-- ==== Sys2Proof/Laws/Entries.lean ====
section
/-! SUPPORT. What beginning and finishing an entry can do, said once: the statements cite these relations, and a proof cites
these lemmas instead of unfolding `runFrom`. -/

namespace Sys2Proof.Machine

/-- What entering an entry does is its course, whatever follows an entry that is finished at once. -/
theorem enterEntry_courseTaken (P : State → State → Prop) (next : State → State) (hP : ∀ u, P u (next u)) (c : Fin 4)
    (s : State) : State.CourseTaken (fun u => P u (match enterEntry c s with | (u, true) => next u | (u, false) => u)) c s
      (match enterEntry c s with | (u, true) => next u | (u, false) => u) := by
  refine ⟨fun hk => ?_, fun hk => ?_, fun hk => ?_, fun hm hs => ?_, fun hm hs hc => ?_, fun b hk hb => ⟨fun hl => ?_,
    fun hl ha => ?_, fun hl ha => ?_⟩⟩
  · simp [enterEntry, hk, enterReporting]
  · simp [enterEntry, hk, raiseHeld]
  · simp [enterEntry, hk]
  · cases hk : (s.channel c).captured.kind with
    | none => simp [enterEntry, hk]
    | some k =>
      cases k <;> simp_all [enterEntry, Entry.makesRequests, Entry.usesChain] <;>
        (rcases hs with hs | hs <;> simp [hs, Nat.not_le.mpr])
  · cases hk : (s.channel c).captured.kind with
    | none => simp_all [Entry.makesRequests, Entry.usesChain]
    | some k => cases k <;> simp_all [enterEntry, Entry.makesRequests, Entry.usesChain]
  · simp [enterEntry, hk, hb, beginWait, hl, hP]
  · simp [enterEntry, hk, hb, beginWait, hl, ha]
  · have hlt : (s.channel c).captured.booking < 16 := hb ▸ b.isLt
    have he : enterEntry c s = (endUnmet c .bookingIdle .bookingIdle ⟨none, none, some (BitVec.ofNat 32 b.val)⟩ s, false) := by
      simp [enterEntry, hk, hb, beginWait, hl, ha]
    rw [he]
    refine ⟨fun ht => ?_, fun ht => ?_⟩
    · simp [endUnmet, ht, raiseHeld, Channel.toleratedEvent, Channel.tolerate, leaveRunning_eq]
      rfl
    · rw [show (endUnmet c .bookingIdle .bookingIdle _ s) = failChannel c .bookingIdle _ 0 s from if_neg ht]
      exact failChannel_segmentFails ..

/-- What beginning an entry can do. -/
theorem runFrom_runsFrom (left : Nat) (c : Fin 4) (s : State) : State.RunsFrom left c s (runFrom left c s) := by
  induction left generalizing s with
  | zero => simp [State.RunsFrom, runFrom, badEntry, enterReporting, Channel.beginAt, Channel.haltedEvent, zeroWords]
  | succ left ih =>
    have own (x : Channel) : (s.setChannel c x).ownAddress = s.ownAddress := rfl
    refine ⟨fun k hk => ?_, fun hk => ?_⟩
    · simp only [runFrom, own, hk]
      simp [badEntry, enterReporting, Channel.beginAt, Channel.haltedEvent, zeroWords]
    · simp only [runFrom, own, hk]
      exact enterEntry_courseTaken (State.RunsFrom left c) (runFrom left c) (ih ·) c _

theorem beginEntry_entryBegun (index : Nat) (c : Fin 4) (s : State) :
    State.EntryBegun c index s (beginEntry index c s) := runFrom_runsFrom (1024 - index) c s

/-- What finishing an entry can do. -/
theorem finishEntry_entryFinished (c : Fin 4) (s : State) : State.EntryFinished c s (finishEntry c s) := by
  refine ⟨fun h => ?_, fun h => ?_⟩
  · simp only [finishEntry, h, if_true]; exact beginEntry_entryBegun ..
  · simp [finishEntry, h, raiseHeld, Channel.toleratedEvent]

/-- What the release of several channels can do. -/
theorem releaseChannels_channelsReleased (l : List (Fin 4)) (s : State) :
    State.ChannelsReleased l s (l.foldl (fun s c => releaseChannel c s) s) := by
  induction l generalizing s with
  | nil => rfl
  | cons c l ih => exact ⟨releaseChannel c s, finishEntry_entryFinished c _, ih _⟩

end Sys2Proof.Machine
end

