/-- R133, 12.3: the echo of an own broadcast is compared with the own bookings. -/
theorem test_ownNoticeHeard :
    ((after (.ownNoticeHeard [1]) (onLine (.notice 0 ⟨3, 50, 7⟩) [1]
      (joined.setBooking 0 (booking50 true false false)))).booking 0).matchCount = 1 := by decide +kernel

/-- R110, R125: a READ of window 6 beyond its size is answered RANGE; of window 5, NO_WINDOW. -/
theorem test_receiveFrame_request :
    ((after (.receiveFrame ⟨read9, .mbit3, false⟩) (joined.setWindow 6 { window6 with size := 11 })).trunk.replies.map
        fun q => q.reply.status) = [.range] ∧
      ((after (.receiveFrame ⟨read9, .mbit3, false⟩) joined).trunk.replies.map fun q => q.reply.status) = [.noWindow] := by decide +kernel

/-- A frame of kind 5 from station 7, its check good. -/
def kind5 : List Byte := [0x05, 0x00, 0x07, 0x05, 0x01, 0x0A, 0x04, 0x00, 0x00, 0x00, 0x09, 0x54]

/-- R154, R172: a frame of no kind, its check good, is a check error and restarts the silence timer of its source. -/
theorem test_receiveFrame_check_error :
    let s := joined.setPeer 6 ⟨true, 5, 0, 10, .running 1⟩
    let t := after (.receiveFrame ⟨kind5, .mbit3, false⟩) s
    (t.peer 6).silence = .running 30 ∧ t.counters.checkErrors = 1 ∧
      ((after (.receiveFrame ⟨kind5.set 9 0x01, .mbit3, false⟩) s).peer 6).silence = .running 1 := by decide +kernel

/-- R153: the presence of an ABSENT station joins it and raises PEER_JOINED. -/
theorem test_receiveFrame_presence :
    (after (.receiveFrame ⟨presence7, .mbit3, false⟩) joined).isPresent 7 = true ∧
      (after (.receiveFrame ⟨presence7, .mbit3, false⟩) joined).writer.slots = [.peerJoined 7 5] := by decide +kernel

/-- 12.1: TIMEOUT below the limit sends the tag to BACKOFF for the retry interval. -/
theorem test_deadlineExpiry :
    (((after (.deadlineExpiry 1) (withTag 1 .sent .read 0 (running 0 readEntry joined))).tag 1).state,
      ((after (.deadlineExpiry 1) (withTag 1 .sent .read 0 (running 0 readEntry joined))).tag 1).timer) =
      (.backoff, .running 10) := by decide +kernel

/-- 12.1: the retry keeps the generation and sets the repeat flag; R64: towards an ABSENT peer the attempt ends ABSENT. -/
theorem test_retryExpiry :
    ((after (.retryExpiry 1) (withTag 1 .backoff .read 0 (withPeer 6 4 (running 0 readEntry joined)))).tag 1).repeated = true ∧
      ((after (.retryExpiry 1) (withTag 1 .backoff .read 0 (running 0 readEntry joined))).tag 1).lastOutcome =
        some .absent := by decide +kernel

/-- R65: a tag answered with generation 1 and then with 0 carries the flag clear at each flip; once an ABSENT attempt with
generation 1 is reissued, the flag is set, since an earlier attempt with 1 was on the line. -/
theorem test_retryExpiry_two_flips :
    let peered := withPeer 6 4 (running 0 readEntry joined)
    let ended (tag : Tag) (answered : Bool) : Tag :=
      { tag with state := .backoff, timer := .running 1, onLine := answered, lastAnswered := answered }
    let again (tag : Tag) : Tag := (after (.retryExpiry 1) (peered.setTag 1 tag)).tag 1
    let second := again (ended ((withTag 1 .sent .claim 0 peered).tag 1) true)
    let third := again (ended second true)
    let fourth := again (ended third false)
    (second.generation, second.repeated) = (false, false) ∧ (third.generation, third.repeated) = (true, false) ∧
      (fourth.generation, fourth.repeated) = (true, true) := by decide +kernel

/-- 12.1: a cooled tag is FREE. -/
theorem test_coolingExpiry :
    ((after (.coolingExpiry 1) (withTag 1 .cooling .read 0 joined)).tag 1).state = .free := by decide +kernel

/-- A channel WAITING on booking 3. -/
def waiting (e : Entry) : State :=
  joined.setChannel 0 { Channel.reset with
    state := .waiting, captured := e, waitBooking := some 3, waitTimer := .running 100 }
☆ ☆ ☆ ☆ ☆ ☆ ☆
» Work required: In the entries above, the lines between the one holding "exact beginEntry_entryBegun .." and the one holding "(joined.setBooking 0 (booking50", inclusive, are to be printed exactly as written, and those alone.

» Your solution:
  · simp only [finishEntry, h, if_true]; exact beginEntry_entryBegun ..
  · simp [finishEntry, h, raiseHeld, Channel.toleratedEvent]

/-- What the release of several channels can do. -/
theorem releaseChannels_channelsReleased (l : List (Fin 4)) (s : State) :
    State.ChannelsReleased l s (l.foldl (fun s c => releaseChannel c s) s) := by
  induction l generalizing s with
  | nil => rfl
  | cons c l ih => exact ⟨releaseChannel c s, finishEntry_entryFinished c _, ih _⟩

end Sys2Proof.Machine
end

/-- R133, 12.3: the echo of an own broadcast is compared with the own bookings. -/
theorem test_ownNoticeHeard :
    ((after (.ownNoticeHeard [1]) (onLine (.notice 0 ⟨3, 50, 7⟩) [1]
      (joined.setBooking 0 (booking50 true false false)))).booking 0).matchCount = 1 := by decide +kernel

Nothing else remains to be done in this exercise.